-- ==== Sys2Proof/Tests/Slice0.lean ====
section
/-! SUPPORT. The model's own tests. Expected results are taken from the spec: the encodings written out bit by bit from the
instruction rules, and the vectors S and V of 95_test_vectors.md, whose numbers the comments give. Then one witness for each
statement with hypotheses, at the boundary values of their ranges. -/

namespace Sys2Proof.Tests

open Sys2Proof.Machine Sys2Proof.Safety

/-! ### WellFormed refuses what no bytes encode -/

theorem test_wf_refuses_admitted_byte : (Instr.unrecognized 0x78).wf = false := by decide
theorem test_wf_refuses_second_table_byte : (Instr.unrecognized 0xDD).wf = false := by decide
theorem test_wf_refuses_admitted_after_dd : (Instr.unrecognizedPrefixed .dd 0x21).wf = false := by decide
theorem test_wf_refuses_admitted_after_fd : (Instr.unrecognizedPrefixed .fd 0xE5).wf = false := by decide
theorem test_wf_accepts_unrecognized :
    (Instr.unrecognized 0x76).wf = true ∧ (Instr.unrecognizedPrefixed .cb 0x21).wf = true ∧
    (Instr.unrecognizedPrefixed .ed 0x4D).wf = true ∧ (Instr.unrecognizedPrefixed .dd 0xDD).wf = true ∧
    (Instr.unrecognizedPrefixed .fd 0xCB).wf = true := by decide

/-- R121 gives 115 unprefixed bytes, R120 17 second bytes. -/
theorem test_byte_lists_have_the_spec_sizes : unrecognizedBytes.length = 115 ∧ indexedSecondBytes.length = 17 := by decide

/-! ### Every constructor's decoding, from a word written out bit by bit -/

/-- The bytes decode to i, every byte consumed. -/
def Decodes (bs : List Byte) (i : Instr) : Prop := decode bs = .ok (i, [])

/-- R151 01 t s; R152 00 t 110 n; R153 01 t 110; R154 01110 s. -/
theorem test_decode_load8 :
    Decodes [0b01111000] (.ldRR .a .b) ∧
    Decodes [0b01100101] (.ldRR .h .l) ∧
    Decodes [0b00000110, 0xFF] (.ldRN .b 0xFF) ∧
    Decodes [0b01001110] (.ldRHl .c) ∧
    Decodes [0b01110000] (.ldHlR .b) ∧
    Decodes [0b01110111] (.ldHlR .a) :=
  ⟨rfl, rfl, rfl, rfl, rfl, rfl⟩

/-- R155 DD/FD 01 t 110 d; R156 DD/FD 01110 s d. -/
theorem test_decode_load8_indexed :
    Decodes [0b11011101, 0b01000110, 0x05] (.ldRIxD .b 0x05) ∧
    Decodes [0b11111101, 0b01111110, 0xFF] (.ldRIyD .a 0xFF) ∧
    Decodes [0b11011101, 0b01110100, 0x00] (.ldIxDR 0x00 .h) ∧
    Decodes [0b11111101, 0b01110111, 0x05] (.ldIyDR 0x05 .a) :=
  ⟨rfl, rfl, rfl, rfl⟩

/-- R157 to R162; an immediate is little-endian (R115). -/
theorem test_decode_load8_accumulator :
    Decodes [0b00001010] .ldABc ∧
    Decodes [0b00011010] .ldADe ∧
    Decodes [0b00111010, 0x34, 0x12] (.ldANn 0x1234) ∧
    Decodes [0b00000010] .ldBcA ∧
    Decodes [0b00010010] .ldDeA ∧
    Decodes [0b00110010, 0x00, 0x10] (.ldNnA 0x1000) :=
  ⟨rfl, rfl, rfl, rfl, rfl, rfl⟩

/-- R183 00 p 0001 nn; R184 11 p 0101; R185 11 p 0001. -/
theorem test_decode_load16 :
    Decodes [0b00000001, 0x34, 0x12] (.ldDdNn .bc 0x1234) ∧
    Decodes [0b00110001, 0x00, 0x01] (.ldDdNn .sp 0x0100) ∧
    Decodes [0b11000101] (.pushQq .bc) ∧
    Decodes [0b11110101] (.pushQq .af) ∧
    Decodes [0b11010001] (.popQq .de) ∧
    Decodes [0b11100001] (.popQq .hl) :=
  ⟨rfl, rfl, rfl, rfl, rfl, rfl⟩

/-- R186 to R188. -/
theorem test_decode_load16_index :
    Decodes [0b11011101, 0b00100001, 0xCD, 0xAB] (.ldIxNn 0xABCD) ∧
    Decodes [0b11111101, 0b00100001, 0x34, 0x12] (.ldIyNn 0x1234) ∧
    Decodes [0b11011101, 0b11100101] .pushIx ∧
    Decodes [0b11111101, 0b11100101] .pushIy ∧
    Decodes [0b11011101, 0b11100001] .popIx ∧
    Decodes [0b11111101, 0b11100001] .popIy :=
  ⟨rfl, rfl, rfl, rfl, rfl, rfl⟩

/-- R200 to R203. -/
theorem test_decode_exchange :
    Decodes [0b11101011] .exDeHl ∧
    Decodes [0b00001000] .exAfAf ∧
    Decodes [0b11011001] .exx ∧
    Decodes [0b11100011] .exSpHl :=
  ⟨rfl, rfl, rfl, rfl⟩

/-- R214 to R219. -/
theorem test_decode_arith :
    Decodes [0b10000111] (.addAR .a) ∧
    Decodes [0b11000110, 0x03] (.addAN 0x03) ∧
    Decodes [0b10000110] .addAHl ∧
    Decodes [0b10010000] (.subR .b) ∧
    Decodes [0b11010110, 0x08] (.subN 0x08) ∧
    Decodes [0b10010110] .subHl :=
  ⟨rfl, rfl, rfl, rfl, rfl, rfl⟩

/-- R241 11000011; R242 11 c 010; R244 00011000; R245 001jj000. -/
theorem test_decode_jump :
    Decodes [0b11000011, 0x00, 0x10] (.jpNn 0x1000) ∧
    Decodes [0b11101010, 0x00, 0x20] (.jpCcNn .pe 0x2000) ∧
    Decodes [0b11110010, 0x34, 0x12] (.jpCcNn .p 0x1234) ∧
    Decodes [0b00011000, 0xFE] (.jrE 0xFE) ∧
    Decodes [0b00100000, 0x05] (.jrNzE 0x05) ∧
    Decodes [0b00101000, 0x05] (.jrZE 0x05) ∧
    Decodes [0b00110000, 0xF0] (.jrNcE 0xF0) ∧
    Decodes [0b00111000, 0xF0] (.jrCE 0xF0) :=
  ⟨rfl, rfl, rfl, rfl, rfl, rfl, rfl, rfl⟩

/-- R246 to R248. -/
theorem test_decode_call_return :
    Decodes [0b11001101, 0x0A, 0x00] (.callNn 0x000A) ∧
    Decodes [0b11001001] .ret ∧
    Decodes [0b11001000] (.retCc .z) ∧
    Decodes [0b11111000] (.retCc .m) :=
  ⟨rfl, rfl, rfl, rfl⟩

/-- R260 to R262. -/
theorem test_decode_system :
    Decodes [0b11110011] .di ∧
    Decodes [0b11111011] .ei ∧
    Decodes [0b11011011, 0x7E] (.inAN 0x7E) :=
  ⟨rfl, rfl, rfl⟩

/-- V88, V89, V92 to V94, V97, V98. -/
theorem test_decode_unrecognized :
    Decodes [0x00] (.unrecognized 0x00) ∧
    Decodes [0x76] (.unrecognized 0x76) ∧
    Decodes [0xCB, 0x07] (.unrecognizedPrefixed .cb 0x07) ∧
    Decodes [0xED, 0x4D] (.unrecognizedPrefixed .ed 0x4D) ∧
    Decodes [0xDD, 0x09] (.unrecognizedPrefixed .dd 0x09) ∧
    Decodes [0xDD, 0x76] (.unrecognizedPrefixed .dd 0x76) ∧
    Decodes [0xFD, 0xCB] (.unrecognizedPrefixed .fd 0xCB) :=
  ⟨rfl, rfl, rfl, rfl, rfl, rfl, rfl⟩

/-- V90, V95: the byte after an unrecognized opcode is not consumed, and a second selector is not dispatched again. -/
theorem test_decode_leaves_the_rest :
    decode [0x36, 0x12] = .ok (.unrecognized 0x36, [0x12]) ∧
    decode [0xDD, 0xDD, 0x21, 0x00, 0x01] = .ok (.unrecognizedPrefixed .dd 0xDD, [0x21, 0x00, 0x01]) := ⟨rfl, rfl⟩

/-- S9: isRegisterEncodingValid. -/
theorem test_register_encodings :
    isRegisterEncodingValid 6 = false ∧ isRegisterEncodingValid 8 = false ∧
    [0, 1, 2, 3, 4, 5, 7].all isRegisterEncodingValid = true := by decide

/-! ### Words numbered as the opcode table numbers them -/

theorem test_table_words :
    decodeTableWord 8 0x78 = some (.ldRR .a .b) ∧ decodeTableWord 8 0xC3 = some (.jpNn 0) ∧
    decodeTableWord 16 0xDD21 = some (.ldIxNn 0) ∧ decodeTableWord 16 0xFDE5 = some .pushIy ∧
    decodeTableWord 16 0xCB07 = some (.unrecognizedPrefixed .cb 0x07) := by decide

theorem test_step_runs_a_placed_word :
    step (State.reset.withFetchWord 16 0xDD21) =
      exec (.ldIxNn 0) (atInstr (State.reset.withFetchWord 16 0xDD21) (.ldIxNn 0)) := rfl

/-! ### One step -/

/-- The state at the start of a vector: reset, with a primary bank and the code bytes at PC. -/
def start (bs : List Byte) (k : Bank) (pc : Word := 0) : State := placeCode pc bs { State.reset with main := k, pc := pc }

/-- The vectors' stack: SP and two bytes from it on. -/
def withStack (sp : Word) (lo hi : Byte) (s : State) : State :=
  { s with sp := sp, stack := Memory.ofBytes sp.toNat [lo, hi] }

/-- The vectors' RAM: one byte. -/
def withRam (a : Word) (v : Byte) (s : State) : State := { s with ram := [(a.toNat, v)] }

/-- A view of the state after one step. -/
def after {α : Type} (s : State) (view : State → α) : Option α :=
  match step s with
  | .next u => some (view u)
  | .fault _ => none
  | .refused _ => none

/-- The bank with A and F. -/
def af (a f : Byte) : Bank := { Bank.zero with a := a, f := f }

/-- The bank with H and L. -/
def hl (h l : Byte) : Bank := { Bank.zero with h := h, l := l }

/-- V1. -/
theorem test_ldRR_copies :
    after (start [0x78] { Bank.zero with b := 0x12 }) (fun u => (u.main.a, u.main.b, u.pc)) =
      some (0x12, 0x12, 0x0001) := by decide

/-- V3. -/
theorem test_ldRR_h_l :
    after (start [0x65] (hl 0x20 0x05)) (fun u => (u.main.h, u.main.l)) = some (0x05, 0x05) := by decide

/-- V4. -/
theorem test_ldRN :
    after (start [0x06, 0xFF] (af 0 0xFF)) (fun u => (u.main.b, u.main.f, u.pc)) = some (0xFF, 0xFF, 0x0002) := by decide

/-- S1. -/
theorem test_ldRN_source_example :
    after (start [0x3E, 0x42] Bank.zero) (fun u => (u.main.a, u.main.f, u.pc)) = some (0x42, 0x00, 0x0002) := by decide

/-- V5. -/
theorem test_ldRHl :
    after (withRam 0x0010 0x9C (start [0x4E] (hl 0x00 0x10))) (fun u => (u.main.c, u.pc)) = some (0x9C, 0x0001) := by decide

/-- V6: the address is read before H is written. -/
theorem test_ldRHl_h :
    after (withRam 0x0010 0x9C (start [0x66] (hl 0x00 0x10))) (fun u => (u.main.h, u.main.l)) = some (0x9C, 0x10) := by decide

/-- V7. -/
theorem test_ldHlR_last_byte :
    after (start [0x70] { hl 0x1F 0xFF with b := 0x3C }) (fun u => u.byteAt .ram 0x1FFF) = some 0x3C := by decide

/-- V8. -/
theorem test_ldHlR_outOfRange :
    after (start [0x77] { hl 0x20 0x00 with a := 0x3C }) (fun u => (u.ram, u.report.conditions)) =
      some ([], [⟨.ram, 0x2000, .write⟩]) := by decide

/-- V10. -/
theorem test_ldRIxD :
    after (withRam 0x0105 0x5A { start [0xDD, 0x46, 0x05] Bank.zero with ix := 0x0100 }) (fun u => (u.main.b, u.pc)) =
      some (0x5A, 0x0003) := by decide

/-- V12: the address is FFFF, A a drawn byte. -/
theorem test_ldRIxD_outOfRange :
    after (start [0xDD, 0x7E, 0xFF] Bank.zero) (fun u => (u.main.a, u.report.conditions)) =
      some (Config.draw 0, [⟨.ram, 0xFFFF, .read⟩]) := by rfl

/-- V11, with IY. -/
theorem test_ldRIyD_negative :
    after (withRam 0x00FF 0x11 { start [0xFD, 0x7E, 0xFF] Bank.zero with iy := 0x0100 }) (fun u => u.main.a) =
      some 0x11 := by decide

/-- V14. -/
theorem test_ldIyDR :
    after ({ start [0xFD, 0x77, 0x05] (af 0x5A 0) with iy := 0x0200 }) (fun u => (u.byteAt .ram 0x0205, u.pc)) =
      some (0x5A, 0x0003) := by decide

/-- V15: r = 4 is H itself. -/
theorem test_ldIxDR_h :
    after ({ start [0xDD, 0x74, 0x00] (hl 0x44 0) with ix := 0x0300 }) (fun u => u.byteAt .ram 0x0300) = some 0x44 := by decide

/-- V16. -/
theorem test_ldABc :
    after (withRam 0x0040 0x21 (start [0x0A] { Bank.zero with c := 0x40 })) (fun u => u.main.a) = some 0x21 := by decide

/-- V17. -/
theorem test_ldADe :
    after (withRam 0x0041 0x22 (start [0x1A] { Bank.zero with e := 0x41 })) (fun u => u.main.a) = some 0x22 := by decide

/-- V18. -/
theorem test_ldANn :
    after (withRam 0x1234 0x7E (start [0x3A, 0x34, 0x12] Bank.zero)) (fun u => (u.main.a, u.pc)) =
      some (0x7E, 0x0003) := by decide

/-- V19. -/
theorem test_ldBcA :
    after (start [0x02] { Bank.zero with a := 0x99, c := 0x40 }) (fun u => u.byteAt .ram 0x0040) = some 0x99 := by decide

/-- V20. -/
theorem test_ldDeA_outOfRange :
    after (start [0x12] { Bank.zero with a := 0x99, d := 0x20, e := 0x01 }) (fun u => (u.ram, u.pc, u.report.conditions)) =
      some ([], 0x0001, [⟨.ram, 0x2001, .write⟩]) := by decide

/-- V21. -/
theorem test_ldNnA :
    after (start [0x32, 0x00, 0x10] (af 0x55 0)) (fun u => (u.byteAt .ram 0x1000, u.pc)) = some (0x55, 0x0003) := by decide

/-- V22. -/
theorem test_ldDdNn_bc :
    after (start [0x01, 0x34, 0x12] Bank.zero) (fun u => (u.main.b, u.main.c, u.pc)) = some (0x12, 0x34, 0x0003) := by decide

+++

Return every line from the entries above that contains the word "view".

OUTPUT FOR THIS TASK.
/-- A view of the state after one step. -/
def after {α : Type} (s : State) (view : State → α) : Option α :=
  | .next u => some (view u)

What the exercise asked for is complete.